EXERCISE DESCRIPTION
Check each line below for the word "andi", then please report how many lines have it and nothing more.

Collected data entries:
/-- Floating-point instructions of class B (Table 06-13). -/
def rowsFloat : List OpRow :=
  [⟨0x60, encBFT, true, true, 0x0, 0x0, fun c p d s _ => .fadd c p d s⟩,
   ⟨0x61, encBFT, true, true, 0x0, 0x0, fun c p d s _ => .fsub c p d s⟩,
   ⟨0x62, encBFT, true, true, 0x0, 0x0, fun c p d s _ => .fmul c p d s⟩,
   ⟨0x63, encBFT, true, true, 0x0, 0x0, fun c p d s _ => .fdiv c p d s⟩,
   ⟨0x64, encBFT, true, true, 0x0, 0x0, fun c p d s _ => .fmin c p d s⟩,
   ⟨0x65, encBFT, true, true, 0x0, 0x0, fun c p d s _ => .fmax c p d s⟩,
   ⟨0x66, encBFT, true, true, 0x0, 0x0, fun c p d s _ => .fcmpeq c p d s⟩,
   ⟨0x67, encBFT, true, true, 0x0, 0x0, fun c p d s _ => .fcmplt c p d s⟩,
   ⟨0x68, encBFT, true, true, 0x0, 0x0, fun c p d s _ => .fcmple c p d s⟩,
   ⟨0x69, encBFT, true, true, 0x0, 0x0, fun c p d s _ => .fcmpun c p d s⟩,
   ⟨0x6A, encBFT, true, true, 0x0, 0x0, fun c p d s _ => .fcvtf c p d s⟩,
   ⟨0x6B, encBFTWS, true, true, 0x0, 0x0, fun c p d s _ => .fcvti c p d s⟩,
   ⟨0x6C, encBFTWS, true, true, 0x0, 0x0, fun c p d s _ => .fcvtiz c p d s⟩,
   ⟨0x6D, encBFTWS, true, true, 0x0, 0x0, fun c p d s _ => .fcvtu c p d s⟩,
   ⟨0x6E, encBFTW, true, true, 0x0, 0x0, fun c p d s _ => .icvtf c p d s⟩,
   ⟨0x6F, encBFTW, true, true, 0x0, 0x0, fun c p d s _ => .ucvtf c p d s⟩,
   ⟨0x70, encBF, true, true, 0x0, 0x0, fun c p d s _ => .fneg c p d s⟩,
   ⟨0x71, encBF, true, true, 0x0, 0x0, fun c p d s _ => .fabs c p d s⟩]

/-- Class C (Tables 06-4, 06-8, 06-13, 06-7, 06-14, 06-11). -/
def rowsShort : List OpRow :=
  [⟨0x80, encCWS, true, true, 0x3F, 0x1F, fun c p d s m => .shli c p d s (m.setWidth 6)⟩,
   ⟨0x81, encCWS, true, true, 0x3F, 0x1F, fun c p d s m => .shri c p d s (m.setWidth 6)⟩,
   ⟨0x82, encCWS, true, true, 0x3F, 0x1F, fun c p d s m => .sari c p d s (m.setWidth 6)⟩,
   ⟨0x83, encCWS, true, true, 0x3F, 0x1F, fun c p d s m => .rori c p d s (m.setWidth 6)⟩,
   ⟨0x84, encC, true, false, 0xFF, 0xFF, fun c p d _ m => .rdsr c p d (m.setWidth 8)⟩,
   ⟨0x85, encC, false, true, 0xFF, 0xFF, fun c p _ s m => .wrsr c p (m.setWidth 8) s⟩,
   ⟨0x86, encCFT, true, true, 0xF, 0xF, fun c p d s m => .fma c p d s (m.setWidth 4)⟩,
   ⟨0x87, encCFT, true, true, 0xF, 0xF, fun c p d s m => .fms c p d s (m.setWidth 4)⟩,
   ⟨0x88, encCFT, true, true, 0xF, 0xF, fun c p d s m => .fnma c p d s (m.setWidth 4)⟩,
   ⟨0x89, encC, true, true, 0xF, 0xF, fun c p d s m => .sel c p d s (m.setWidth 4)⟩,
   ⟨0x8A, encC, true, true, 0xFF, 0xFF, fun c p d s m => .tli c p d s (m.setWidth 4) (m.extractLsb' 4 4)⟩,
   ⟨0x8B, encCT, true, true, 0xFF, 0xFF, fun c p d s m => .tlif c p d s (m.setWidth 4) (m.extractLsb' 4 4)⟩,
   ⟨0x8C, encC, true, false, 0xFF, 0xFF, fun c p d _ m => .take c p d (m.setWidth 8)⟩,
   ⟨0x8D, encC, false, true, 0xFF, 0xFF, fun c p _ s m => .put c p (m.setWidth 8) s⟩]

/-- Classes D to F (Tables 06-2, 06-7, 06-4). -/
def rowsLong : List OpRow :=
  [⟨0xA0, encD, false, false, 0x3FFF, 0x3FFF, fun c p _ _ m => .br c p (m.setWidth 14)⟩,
   ⟨0xA1, encD, false, true, 0x3FFF, 0x3FFF, fun c p _ s m => .loop c p s (m.setWidth 14)⟩,
   ⟨0xA2, encD, true, true, 0x3F3F, 0x3F3F, fun c p d s m => .bfx c p d s (m.setWidth 6) (m.extractLsb' 8 6)⟩,
   ⟨0xA3, encD, true, true, 0x3F3F, 0x3F3F, fun c p d s m => .bfi c p d s (m.setWidth 6) (m.extractLsb' 8 6)⟩,
   ⟨0xA4, encD, true, true, 0x3F3F, 0x3F3F, fun c p d s m => .bfxs c p d s (m.setWidth 6) (m.extractLsb' 8 6)⟩,
   ⟨0xC0, encEWS, true, true, 0xFFFFFFFF, 0xFFFFFFFF, fun c p d s m => .addi c p d s (m.setWidth 32)⟩,
   ⟨0xC1, encEWS, true, true, 0xFFFFFFFF, 0xFFFFFFFF, fun c p d s m => .andi c p d s (m.setWidth 32)⟩,
   ⟨0xC2, encEWS, true, true, 0xFFFFFFFF, 0xFFFFFFFF, fun c p d s m => .ori c p d s (m.setWidth 32)⟩,
   ⟨0xC3, encEWS, true, true, 0xFFFFFFFF, 0xFFFFFFFF, fun c p d s m => .xori c p d s (m.setWidth 32)⟩,
   ⟨0xC4, encEX, true, false, 0xFFFFFFFF, 0xFFFFFFFF, fun c p d _ m => .movi32 c p d (m.setWidth 32)⟩,
   ⟨0xC5, encE, false, false, 0xFFFF3FFF, 0xFFFF3FFF, fun c p _ _ m => .loopi c p (m.extractLsb' 16 16) (m.setWidth 14)⟩,
   ⟨0xE0, encF, true, false, 0xFFFFFFFFFFFFFFFF, 0xFFFFFFFFFFFFFFFF, fun c p d _ m => .movi c p d m⟩]

/-- The opcodes that are assigned (Table 06-16); every other one is reserved (R181). -/
def opRows : List OpRow :=
  rowsControl ++ rowsInteger ++ rowsMemory ++ rowsFloat ++ rowsShort ++ rowsLong

/-- The row of an opcode byte; none when it is reserved (R181). -/
def rowOf (op : Byte) : Option OpRow := opRows.find? (fun r => r.op == op)

/-! ## Decoding -/

/-- What a fetch finds: a reserved encoding, with the rule it breaks; or an instruction, with the rule broken by an unused
field of it that is not zero. -/
inductive What where
  | reserved (rule : Nat)
  | ins (i : Instr) (slack : Option Nat)
  deriving DecidableEq, Repr

/-- A fetch: what it found, and how many bytes it read. -/
structure Fetch where
  what : What
  len  : Nat
  deriving DecidableEq, Repr

/-- The prefixes with those of one more prefix byte; none for a prefix that is there already (R180, Table 05-4). -/
def addPrefix (p : Pfx) (b : Byte) : Option Pfx :=
  if b = 0xF0 then (if p.w32 then none else some { p with w32 := true })
  else if b = 0xF1 then (if p.fs32 then none else some { p with fs32 := true })
  else if b = 0xF2 then (if p.fd64 then none else some { p with fd64 := true })
  else if b = 0xF3 then (if p.rep then none else some { p with rep := true })
  else if b = 0xF5 then (if p.sx then none else some { p with sx := true })
  else if b = 0xF6 then (if p.tr then none else some { p with tr := true })
  else none

/-- The condition of a condition byte (Table 05-6); none for bit 7 set, COND 0b111, or REG not zero under a condition on
CF. -/
def conditionOf (b : Byte) : Option (BitVec 3 × BitVec 4) :=
  let cond : BitVec 3 := b.extractLsb' 4 3
  let reg : BitVec 4 := b.setWidth 4
  if b.getLsbD 7 || cond == 7 || ((cond == 4 || cond == 5) && reg != 0) then none else some (cond, reg)

/-- The prefixes before an opcode byte, how many bytes they take, and the bytes from the opcode byte on; or the rule that
they break and the bytes read (R179, R180, R183). `k` more prefixes are allowed. -/
def readPrefixes : Nat → Pfx → Nat → List Byte → Except Fetch (Pfx × Nat × List Byte)
  | _, _, n, [] => .error ⟨.reserved 184, n⟩
  | k, p, n, b :: r =>
    if b.toNat < 0xF0 then .ok (p, n, b :: r)
    else match k with
    | 0 => .error ⟨.reserved 180, n + 1⟩
    | k + 1 =>
      if 0xF7 ≤ b.toNat then .error ⟨.reserved 179, n + 1⟩
      else if b = 0xF4 then
        if p.cc.isSome then .error ⟨.reserved 180, n + 1⟩
        else match r with
          | [] => .error ⟨.reserved 184, n + 1⟩
          | x :: r' => (match conditionOf x with
            | none => .error ⟨.reserved 183, n + 2⟩
            | some cc => readPrefixes k { p with cc := some cc } (n + 2) r')
      else match addPrefix p b with
        | none => .error ⟨.reserved 180, n + 1⟩
        | some p' => readPrefixes k p' (n + 1) r

/-- The rule broken by an unused field that is not zero: bits [3:0] of a class F operand byte (R182), any other field of
the operand byte or the immediate (R207, R215). -/
def slackOf (row : OpRow) (p : Pfx) (d s : Reg) (imm : W64) : Option Nat :=
  if row.enc.bytes = 1 then none
  else if !row.useS && s != 0 then some (if row.enc.bytes = 10 then 182 else 207)
  else if (!row.useD && d != 0) || imm &&& ~~~(if p.w32 then row.usedW else row.used) != 0 then some 207
  else none

/-- The instruction of cell `c` that bytes spell (R179 to R183, R207, R251). -/
def decodeIns (c : CellId) (bs : List Byte) : Fetch :=
  match readPrefixes 3 Pfx.none 0 bs with
  | .error f => f
  | .ok (p, n, rest) =>
    let op := rest.headD 0
    match rowOf op with
    | none => ⟨.reserved 181, n + 1⟩
    | some row =>
      let len := n + row.enc.bytes
      let o : Byte := if row.enc.bytes = 1 then 0 else (rest.drop 1).headD 0
      let d : Reg := o.extractLsb' 4 4
      let s : Reg := o.setWidth 4
      let imm : W64 := BitVec.ofNat 64 (leNat ((rest.drop 2).take (row.enc.bytes - 2)))
      if !prefixLegal row.enc p then ⟨.reserved 180, n + 1⟩
      else ⟨.ins (row.make c p d s imm) (slackOf row p d s imm), len⟩

/-- What the strand of cell `c` fetches at a program address; the longest instruction has 12 bytes (R181). -/
def fetchOf (x : Cell) (c : CellId) (pc : BitVec 15) : Fetch :=
  decodeIns c ((List.range 12).map fun k => mget 0 x.istore (pc.toNat + k))

/-! ## Encoding -/

/-- The fields of an instruction: its cell, prefixes, opcode, registers and immediate. -/
structure Fields where
  cell : CellId
  pfx  : Pfx
  op   : Byte
  d    : Reg
  s    : Reg
  imm  : W64
  deriving DecidableEq, Repr

/-- The fields of a strand's instruction (the Opcode and Syntax columns of chapter 6); none for a command that is no
instruction. -/
def fieldsOf : Instr → Option Fields
  | .nop c p => some ⟨c, p, 0x00, 0, 0, 0⟩
  | .endStrand c p => some ⟨c, p, 0x01, 0, 0, 0⟩
  | .fbar c p => some ⟨c, p, 0x02, 0, 0, 0⟩
  | .lbrk c p => some ⟨c, p, 0x03, 0, 0, 0⟩
  | .tableauInstr c p => some ⟨c, p, 0x04, 0, 0, 0⟩
  | .retire c p => some ⟨c, p, 0x05, 0, 0, 0⟩
  | .mov c p rd rs => some ⟨c, p, 0x10, rd, rs, 0⟩
  | .add c p rd rs => some ⟨c, p, 0x11, rd, rs, 0⟩
  | .sub c p rd rs => some ⟨c, p, 0x12, rd, rs, 0⟩
  | .adc c p rd rs => some ⟨c, p, 0x13, rd, rs, 0⟩
  | .sbc c p rd rs => some ⟨c, p, 0x14, rd, rs, 0⟩
  | .andOp c p rd rs => some ⟨c, p, 0x15, rd, rs, 0⟩
  | .orOp c p rd rs => some ⟨c, p, 0x16, rd, rs, 0⟩
  | .xor c p rd rs => some ⟨c, p, 0x17, rd, rs, 0⟩
  | .notOp c p rd rs => some ⟨c, p, 0x18, rd, rs, 0⟩
  | .neg c p rd rs => some ⟨c, p, 0x19, rd, rs, 0⟩
  | .shl c p rd rs => some ⟨c, p, 0x1A, rd, rs, 0⟩
  | .shr c p rd rs => some ⟨c, p, 0x1B, rd, rs, 0⟩
  | .sar c p rd rs => some ⟨c, p, 0x1C, rd, rs, 0⟩
  | .ror c p rd rs => some ⟨c, p, 0x1D, rd, rs, 0⟩
  | .clz c p rd rs => some ⟨c, p, 0x1E, rd, rs, 0⟩
  | .ctz c p rd rs => some ⟨c, p, 0x1F, rd, rs, 0⟩
  | .popc c p rd rs => some ⟨c, p, 0x20, rd, rs, 0⟩
  | .cmpeq c p rd rs => some ⟨c, p, 0x21, rd, rs, 0⟩
  | .cmplt c p rd rs => some ⟨c, p, 0x22, rd, rs, 0⟩
  | .cmpltu c p rd rs => some ⟨c, p, 0x23, rd, rs, 0⟩
  | .min c p rd rs => some ⟨c, p, 0x24, rd, rs, 0⟩
  | .max c p rd rs => some ⟨c, p, 0x25, rd, rs, 0⟩
  | .minu c p rd rs => some ⟨c, p, 0x26, rd, rs, 0⟩
  | .maxu c p rd rs => some ⟨c, p, 0x27, rd, rs, 0⟩
  | .mul c p rd rs => some ⟨c, p, 0x30, rd, rs, 0⟩
  | .muls c p rd rs => some ⟨c, p, 0x31, rd, rs, 0⟩
  | .mulsu c p rd rs => some ⟨c, p, 0x32, rd, rs, 0⟩
  | .divu c p rd rs => some ⟨c, p, 0x33, rd, rs, 0⟩
  | .divs c p rd rs => some ⟨c, p, 0x34, rd, rs, 0⟩
  | .ld c p rd rs => some ⟨c, p, 0x40, rd, rs, 0⟩
  | .ldw c p rd rs => some ⟨c, p, 0x41, rd, rs, 0⟩
  | .ldh c p rd rs => some ⟨c, p, 0x42, rd, rs, 0⟩
  | .ldb c p rd rs => some ⟨c, p, 0x43, rd, rs, 0⟩
  | .st c p rd rs => some ⟨c, p, 0x44, rd, rs, 0⟩
  | .stw c p rd rs => some ⟨c, p, 0x45, rd, rs, 0⟩
  | .sth c p rd rs => some ⟨c, p, 0x46, rd, rs, 0⟩
  | .stb c p rd rs => some ⟨c, p, 0x47, rd, rs, 0⟩
  | .iload c p rd rs => some ⟨c, p, 0x48, rd, rs, 0⟩
  | .istore c p rd rs => some ⟨c, p, 0x49, rd, rs, 0⟩
  | .iclear c p rd => some ⟨c, p, 0x4A, rd, 0, 0⟩
  | .gather c p rd rs => some ⟨c, p, 0x4B, rd, rs, 0⟩
  | .scatter c p rd rs => some ⟨c, p, 0x4C, rd, rs, 0⟩
  | .bmov c p rd rs => some ⟨c, p, 0x4D, rd, rs, 0⟩
  | .send c p rd rs => some ⟨c, p, 0x50, rd, rs, 0⟩
  | .sendc c p rd rs => some ⟨c, p, 0x51, rd, rs, 0⟩
  | .sends c p rd rs => some ⟨c, p, 0x52, rd, rs, 0⟩
  | .sendp c p rd rs => some ⟨c, p, 0x53, rd, rs, 0⟩
  | .facq c p rd rs => some ⟨c, p, 0x54, rd, rs, 0⟩
  | .frel c p rs => some ⟨c, p, 0x55, 0, rs, 0⟩
  | .jr c p rs => some ⟨c, p, 0x56, 0, rs, 0⟩
  | .beat c p rd => some ⟨c, p, 0x57, rd, 0, 0⟩
  | .fadd c p rd rs => some ⟨c, p, 0x60, rd, rs, 0⟩
  | .fsub c p rd rs => some ⟨c, p, 0x61, rd, rs, 0⟩
  | .fmul c p rd rs => some ⟨c, p, 0x62, rd, rs, 0⟩
  | .fdiv c p rd rs => some ⟨c, p, 0x63, rd, rs, 0⟩
  | .fmin c p rd rs => some ⟨c, p, 0x64, rd, rs, 0⟩
  | .fmax c p rd rs => some ⟨c, p, 0x65, rd, rs, 0⟩
  | .fcmpeq c p rd rs => some ⟨c, p, 0x66, rd, rs, 0⟩
  | .fcmplt c p rd rs => some ⟨c, p, 0x67, rd, rs, 0⟩
  | .fcmple c p rd rs => some ⟨c, p, 0x68, rd, rs, 0⟩
  | .fcmpun c p rd rs => some ⟨c, p, 0x69, rd, rs, 0⟩
  | .fcvtf c p rd rs => some ⟨c, p, 0x6A, rd, rs, 0⟩
  | .fcvti c p rd rs => some ⟨c, p, 0x6B, rd, rs, 0⟩
  | .fcvtiz c p rd rs => some ⟨c, p, 0x6C, rd, rs, 0⟩
  | .fcvtu c p rd rs => some ⟨c, p, 0x6D, rd, rs, 0⟩
  | .icvtf c p rd rs => some ⟨c, p, 0x6E, rd, rs, 0⟩
  | .ucvtf c p rd rs => some ⟨c, p, 0x6F, rd, rs, 0⟩
  | .fneg c p rd rs => some ⟨c, p, 0x70, rd, rs, 0⟩
  | .fabs c p rd rs => some ⟨c, p, 0x71, rd, rs, 0⟩
  | .shli c p rd rs n => some ⟨c, p, 0x80, rd, rs, n.setWidth 64⟩
  | .shri c p rd rs n => some ⟨c, p, 0x81, rd, rs, n.setWidth 64⟩
  | .sari c p rd rs n => some ⟨c, p, 0x82, rd, rs, n.setWidth 64⟩
  | .rori c p rd rs n => some ⟨c, p, 0x83, rd, rs, n.setWidth 64⟩
  | .rdsr c p rd n => some ⟨c, p, 0x84, rd, 0, n.setWidth 64⟩
  | .wrsr c p n rs => some ⟨c, p, 0x85, 0, rs, n.setWidth 64⟩
  | .fma c p rd rs rt => some ⟨c, p, 0x86, rd, rs, rt.setWidth 64⟩
  | .fms c p rd rs rt => some ⟨c, p, 0x87, rd, rs, rt.setWidth 64⟩
  | .fnma c p rd rs rt => some ⟨c, p, 0x88, rd, rs, rt.setWidth 64⟩
  | .sel c p rd rs rt => some ⟨c, p, 0x89, rd, rs, rt.setWidth 64⟩
  | .tli c p rd rs rt k => some ⟨c, p, 0x8A, rd, rs, (k ++ rt : BitVec 8).setWidth 64⟩
  | .tlif c p rd rs rt k => some ⟨c, p, 0x8B, rd, rs, (k ++ rt : BitVec 8).setWidth 64⟩
  | .take c p rd n => some ⟨c, p, 0x8C, rd, 0, n.setWidth 64⟩
  | .put c p n rs => some ⟨c, p, 0x8D, 0, rs, n.setWidth 64⟩
  | .br c p a => some ⟨c, p, 0xA0, 0, 0, a.setWidth 64⟩
  | .loop c p rs a => some ⟨c, p, 0xA1, 0, rs, a.setWidth 64⟩
  | .bfx c p rd rs l w => some ⟨c, p, 0xA2, rd, rs, (w ++ (0 : BitVec 2) ++ l : BitVec 14).setWidth 64⟩
  | .bfi c p rd rs l w => some ⟨c, p, 0xA3, rd, rs, (w ++ (0 : BitVec 2) ++ l : BitVec 14).setWidth 64⟩
  | .bfxs c p rd rs l w => some ⟨c, p, 0xA4, rd, rs, (w ++ (0 : BitVec 2) ++ l : BitVec 14).setWidth 64⟩
  | .addi c p rd rs n => some ⟨c, p, 0xC0, rd, rs, n.setWidth 64⟩
  | .andi c p rd rs n => some ⟨c, p, 0xC1, rd, rs, n.setWidth 64⟩
  | .ori c p rd rs n => some ⟨c, p, 0xC2, rd, rs, n.setWidth 64⟩
  | .xori c p rd rs n => some ⟨c, p, 0xC3, rd, rs, n.setWidth 64⟩
  | .movi32 c p rd n => some ⟨c, p, 0xC4, rd, 0, n.setWidth 64⟩
  | .loopi c p n a => some ⟨c, p, 0xC5, 0, 0, (n ++ (0 : BitVec 2) ++ a : BitVec 32).setWidth 64⟩
  | .movi c p rd n => some ⟨c, p, 0xE0, rd, 0, n⟩
  | _ => none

WRITTEN RESPONSE
2